Type 285 radar
- Country of origin: United Kingdom
- Introduced: 1940
- Type: Fire-control radar
- Frequency: 600 MHz
- Beamwidth: 18° (horizontal); 43° (vertical);
- Pulsewidth: 2 μs
- Range: 18,000 yd (16,000 m)
- Altitude: 15,000 ft (4,600 m)
- Precision: 150 yd (140 m)
- Power: 25 kW

= Type 285 radar =

British gun laying radar

The Type 285 radar was a British naval gunnery radar developed during the Second World War. The Type 285 was used as a surface and anti-aircraft ranging radar on smaller ships, and as an anti-aircraft radar on larger ships. The prototype was tested at sea aboard the escort destroyer in August 1940.

The Type 284 radar used the same electronics with a different antenna system, and was used for surface fire control on larger ships (cruisers and battleships).
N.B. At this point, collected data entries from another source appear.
/-- R378 to R381, R391, R392, R399, R506: a commit makes the shadow tables active and raises the epoch by one, and heads of its cycle
still see the tables before; a write of `FAB_COORD` sets coordinate and extents, gives the shadow escape table its dimension-order entries
and names the default homes; the teardown epoch only rises, and a rise clears the tag, but for a job whose `READY` waits for it.
It rests also on the model's own choices: logs 60, 130. -/
def Obligations.FabricRegistersChange : Prop :=
  ∀ (s : State) (v : BitVec 32),
    (s.power.transit = false → ∃ t : State, exec .commit s = .next t.settle ∧ t.fab.epoch = s.fab.epoch + 1 ∧
      t.fab.escActive = s.fab.escShadow ∧ t.fab.substActive = s.fab.substShadow ∧ t.fab.coord = s.fab.coord ∧
      t.fab.pending = false ∧ t.escTable = s.fab.escActive ∧ t.substTable = s.fab.substActive) ∧
    (s.power.transit = true → exec .commit s = .next s.settle) ∧
    (∃ t : State, exec (.fabCoordWrite v) s = .next t.settle ∧ t.fab.coord = v.setWidth 16 ∧
      t.fab.extent = (v >>> 16).setWidth 16 ∧ t.fab.escShadow = { base := v, written := [] } ∧ t.fab.epoch = s.fab.epoch ∧
      t.seed = { s.seed with buddy := (defaultHomes v.toNat).1, hosts := (defaultHomes v.toNat).2 }) ∧
    (v < s.fab.teardown → exec (.teardown v) s = .next s.settle) ∧
    (s.fab.teardown ≤ v → ∃ t : State, exec (.teardown v) s = .next t.settle ∧ t.fab.teardown = v ∧ t.job = s.job ∧
      t.fab.jobTag = (if v = s.fab.teardown ∨ (s.job.state = .waitArm ∧ s.tick.pendingReady.isSome = true) then s.fab.jobTag else 0) ∧
      (s.job.state = .waitArm → s.tick.armEpoch ≤ v → t.tick.pendingReady = none))

/-! ### Ticks -/

/-- R54, R71, R76: an aligned edge: the clock reaches it, the next one follows a period and the announced stretch later, its number
rises, and what the stream then may do follows.
It rests also on the model's own choices: logs 9, 44. -/
def Obligations.TickEdgesFollow : Prop :=
  ∀ s : State, s.tick.edges = true → s.tick.period ≠ 0 →
    ∃ t : State, exec .tickEdge s = .next (t.tryCommit.wakeColl).settle ∧ t.cc = max s.cc s.tick.nextEdge ∧
      t.tick.edge = s.tick.nextEdge ∧ t.tick.nextEdge = s.tick.nextEdge + s.tick.period.toNat + 12 * s.tick.strNext.toNat ∧
      t.tick.nextNo = s.tick.nextNo + 1 ∧ t.tick.strCur = s.tick.strNext ∧ t.tick.count = s.tick.count ∧
      t.tick.period = s.tick.period ∧
      (s.job.multi = false → t.tick.ovrCount = (if (s.lateFor s.tick.nextNo) = true then
        BitVec.ofNat 32 (satAdd 32 s.tick.ovrCount.toNat 1) else s.tick.ovrCount))

/-- R54, R57, R79, R471, R497: a tick whose four dies wait and whose edge has passed is committed; then the job ends after
`JOB_END`, stops at a save mark once a stop is asked for, waits for its queues before a cut that is due, takes it, or starts the
next tick with the body of its `TICK_WAIT`s. Until then it is not committed. A tick that starts is the current one, and the four
sequencers are at bundle 0 of its body, free from this cycle on, with nothing open, and with what they fetched while they waited (R52);
no memory, cluster or queue changes. The end of a job goes on until its dirty pages are written back (R327).
It rests also on the model's own choices: logs 42, 95, 116. -/
def Obligations.TicksCommitAndStart : Prop :=
  (∀ (s : State) (t body : Nat), t < 2 ^ 64 → s.job.cmdlist = false →
    (s.startTick t body).tick.count.toNat = t ∧ (s.startTick t body).tick.started = true ∧
    (s.startTick t body).job.nextBody = body ∧
    (∀ d, d < 4 → (s.startTick t body).seq d =
      { body := body, freeAt := s.cc, fetchAt := if (s.seq d).waiting.isSome = true then (s.seq d).waitAt else s.cc - 128 }) ∧
    sameBut [.tick, .seqs, .job, .und, .parts, .ctr] s (s.startTick t body)) ∧
  ∀ (s : State) (t : Nat), t = s.tick.count.toNat →
    (s.endPending = true → exec .tickCommit s = .next (s.endJob).settle) ∧
    (s.endPending = false → s.tickDone = false ∨ s.tick.nextNo < t + 2 → exec .tickCommit s = .next s.settle) ∧
    (s.tickDone = true → t + 2 ≤ s.tick.nextNo → ∃ u : State, u = s.commitTick ∧
      ((∃ d, d < 4 ∧ (u.seq d).jobEnd = true) → exec .tickCommit s = .next (u.endJob).settle) ∧
      ((∀ d, d < 4 → (u.seq d).jobEnd = false) →
        ((s.isSave = true ∧ ∃ k, s.tick.stopFrom = some k ∧ k ≤ t) →
          exec .tickCommit s = .next (u.stopJob t s.nextBodyOf).settle) ∧
        ((s.isSave = false ∨ ∀ k, s.tick.stopFrom = some k → t < k) →
          (u.cutDue = false → exec .tickCommit s = .next (u.startTick (t + 1) s.nextBodyOf).settle) ∧
          (u.cutDue = true → u.queuesIdle = true → exec .tickCommit s = .next (u.takeCut.startTick (t + 1) s.nextBodyOf).settle) ∧
          (u.cutDue = true → u.queuesIdle = false →
            exec .tickCommit s = .next (u.setSeed { u.seed with pending := true }).settle))))

/-- R67, R82: a device whose `GO` has come is released in the cycle that it names, as the tick that its `ARM` names: the job runs, edges
run from that cycle on, its counters and collectives are clear, and each die is at bundle 0 of its body. An armed master sends `GO` to
its children on its next TICK-aligned cycle and names its own release.
It rests also on the model's own choices: logs 54, 93, 96. -/
def Obligations.JobsAreReleased : Prop :=
  ∀ s : State, s.job.state = .waitArm → s.tick.pendingReady = none →
    (∀ cc, s.tick.release = .goAt cc →
      ∃ t : State, exec .jobRelease s = .next t.settle ∧ t.job.state = .running ∧ t.tick.run = true ∧ t.tick.edges = true ∧
        t.tick.started = true ∧ t.tick.count.toNat = s.tick.armStart.toNat ∧ t.tick.nextNo = s.tick.armStart.toNat + 1 ∧
        t.cc = max s.cc cc ∧ t.tick.edge = max s.cc cc ∧ t.tick.nextEdge = max s.cc cc + s.tick.period.toNat ∧
        t.tick.release = .idle ∧ t.job.stepNo = (if s.tick.armStart = 0 then 0 else s.job.stepNo) ∧ t.coll = {} ∧ t.tick.ovrLog = [] ∧
        (s.job.cmdlist = false → ∀ d, d < 4 → t.seq d =
          { body := if s.job.resumeTick = 0 then s.job.entryBody else s.job.nextBody, freeAt := max s.cc cc
            fetchAt := if (s.seq d).waiting.isSome = true then (s.seq d).waitAt else max s.cc cc - 128 })) ∧
    (s.tick.release = .armed → s.tick.master = true → exec .jobRelease s = .next ((((s.reach (alignUp 12 s.cc)).sendChildren tBeacon
      (beaconBody s.tick.armStart.toNat 0 128 0 0)).goAt (alignUp 12 s.cc * 64 + s.tick.delay))).settle)

/-- R66 to R68, R71 to R74, R77 to R79, R391: the records of the beacon tree that are delivered here. An `ARM` that finds no status is
taken: its tag is the job's, its delays and its role the unit's; another is answered `READY` with its status. A `GO` fixes the release
from its arrival, its path correction and the delays. A beacon is heard, and its marks and stretch are noted, but for the stretch of one
that was missed before; a reply of a child is merged. A beacon is missed once.
It rests also on the model's own choices: logs 34, 42, 60, 108, 112, 114. -/
def Obligations.BeaconRecordsArrive : Prop :=
  ∀ (s t : State) (port : Fin 8) (p q : Pkt) (at64 : Nat), q = { p with via := some port } → t = s.linked q →
    (s.delivers q tArm 0 (s.tagMatches p) →
      (s.armStatus p.body = 0 → ∃ u : State, exec (.arm port p) s = .next u.settle ∧ u = t.accept73 p.src.toNat p.body ∧
        u.tick.armTag = BitVec.ofNat 16 (field p.body 0 2) ∧ u.job.tag = BitVec.ofNat 16 (field p.body 0 2) ∧
        u.fab.jobTag = BitVec.ofNat 16 (field p.body 0 2) ∧ u.tick.delay = field p.body 12 4 ∧
        u.tick.armStart = BitVec.ofNat 48 (field p.body 6 6) ∧ u.tick.release = .armed ∧
        (u.tick.master = true ↔ field p.body 28 1 % 4 = 3)) ∧
      (s.armStatus p.body ≠ 0 →
        exec (.arm port p) s = .next (t.sendReady p.src.toNat (field p.body 0 2) (s.armStatus p.body)).settle)) ∧
    (s.delivers q tBeacon 0 (s.tagMatches p) → beaconGo p = true → s.job.state = .waitArm → s.tick.release = .armed →
      s.tick.master = false → ∃ u : State, exec (.go port p at64) s = .next u.settle ∧ u.cc = max s.cc (at64 / 64) ∧
        u.tick.release = .goAt ((at64 - beaconCorr p + s.tick.delay - s.delayFrom (field p.body 9 1) + 32) / 64)) ∧
    (s.delivers q tBeacon 0 (s.tagMatches p) → beaconGo p = false → s.tick.edges = true → s.job.multi = true →
      ∃ u : State, exec (.beacon port p at64) s = .next u.settle ∧ u.cc = max s.cc (at64 / 64) ∧ u.tick.missed = 0 ∧
        u.tick.beaconOk = true ∧ u.tick.lastBeacon = some (field p.body 0 6) ∧ u.tick.sender = field p.body 9 1 ∧
        u.tick.strNext = (if field p.body 0 6 + 1 = s.tick.nextNo ∧ s.tick.missedFor ≠ some (field p.body 0 6) then
          BitVec.ofNat 16 (field p.body 6 2) else s.tick.strNext) ∧
        (bitsOf (field p.body 8 1) 5 2 = 1 → s.tick.stopFrom = none → u.tick.stopFrom = some (field p.body 0 6 + 1)) ∧
        (bitsOf (field p.body 8 1) 5 2 = 2 → s.tick.snapFrom = none → u.tick.snapFrom = some (field p.body 0 6 + 1))) ∧
    (s.delivers q tBeaconReply 0 (s.tagMatches p) → s.fab.children.getLsbD port = true →
      exec (.beaconReply port p) s =
        .next (t.mergeReply (field p.body 6 1) (field p.body 7 1) (field p.body 8 2)).settle) ∧
    (s.tick.edges = true → s.job.multi = true → s.tick.master = false → s.tick.lastBeacon ≠ some (s.tick.nextNo - 1) →
      (s.tick.missedFor ≠ some (s.tick.nextNo - 1) →
        ∃ u : State, exec .beaconMissed s = .next u.settle ∧ u.tick.missed.toNat = min 255 (s.tick.missed.toNat + 1) ∧
          u.tick.beaconOk = false ∧ u.tick.strNext = 0 ∧ u.cc = max s.cc (s.tick.edge + ceilDiv s.tick.delayM 64 + 2400) ∧
          sameBut [.clk, .tick] s u) ∧
      (s.tick.missedFor = some (s.tick.nextNo - 1) → exec .beaconMissed s = .next s.settle))

/-! ### Snapshots -/

/-- R320, R497, R499, R512, R522: the cut of a boundary at which a snapshot acts, once every die waits and every queue has ended; and a
write into units of a generation, or of a checkpoint, that are not read waits while they are copied, then is performed; with none of them
unread, or no room for them, nothing is copied ahead.
It rests also on the model's own choices: logs 22, 95. -/
def Obligations.CutsAreTaken : Prop :=
  ∀ (s : State) (addr : BitVec 48) (data : List Byte),
    (s.job.state = .running → s.allWait = true → s.queuesIdle = true → s.cutDue = true →
      (s.seed.pending = true → exec .snapshotCut s =
        .next (s.takeCut.startTick (s.takeCut.tick.count.toNat + 1) s.takeCut.nextBodyOf).settle) ∧
      (s.seed.pending = false → s.tick.started = true → exec .snapshotCut s = .next s.takeCut.settle)) ∧
    (∀ unread held hit, s.copyUnits = (unread, held) →
      hit = unread.filter (fun a => a < addr.toNat + data.length && addr.toNat < a + unitBytes) →
      (hit ≠ [] → held.length + hit.length ≤ bounceUnits → ∃ t u : State, exec (.copyBeforeWrite addr data) s = .next t.settle ∧
        t = u.writeLocal addr.toNat 0 data ∧ sameBut [.seed, .host, .ctr, .free] s u ∧
        u.copyUnits = (unread.filter (fun a => !hit.contains a), held ++ hit) ∧
        u.counter cSbCbwUnits = satAdd 32 (s.counter cSbCbwUnits) hit.length) ∧
      (hit = [] ∨ bounceUnits < held.length + hit.length → exec (.copyBeforeWrite addr data) s = .next s.settle))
| Type | Aerial outfit | Peak power (kW) | Frequency (MHz) | Wavelength (cm) | In service |
|---|---|---|---|---|---|
| 285 |  | 25 | 600 | 50 | 1941 |
| 285M |  | 150 | 600 | 50 | 1941 |
| 285P |  | 150 | 600 | 50 | 1942 |

==Bibliography==
- Campbell, John (1985). "Naval Weapons of World War II"
- Friedman, Norman (1981). "Naval Radar"
- Watson, Raymond C. Jr. (2009). "Radar Origins Worldwide: History of Its Evolution in 13 Nations Through World War II"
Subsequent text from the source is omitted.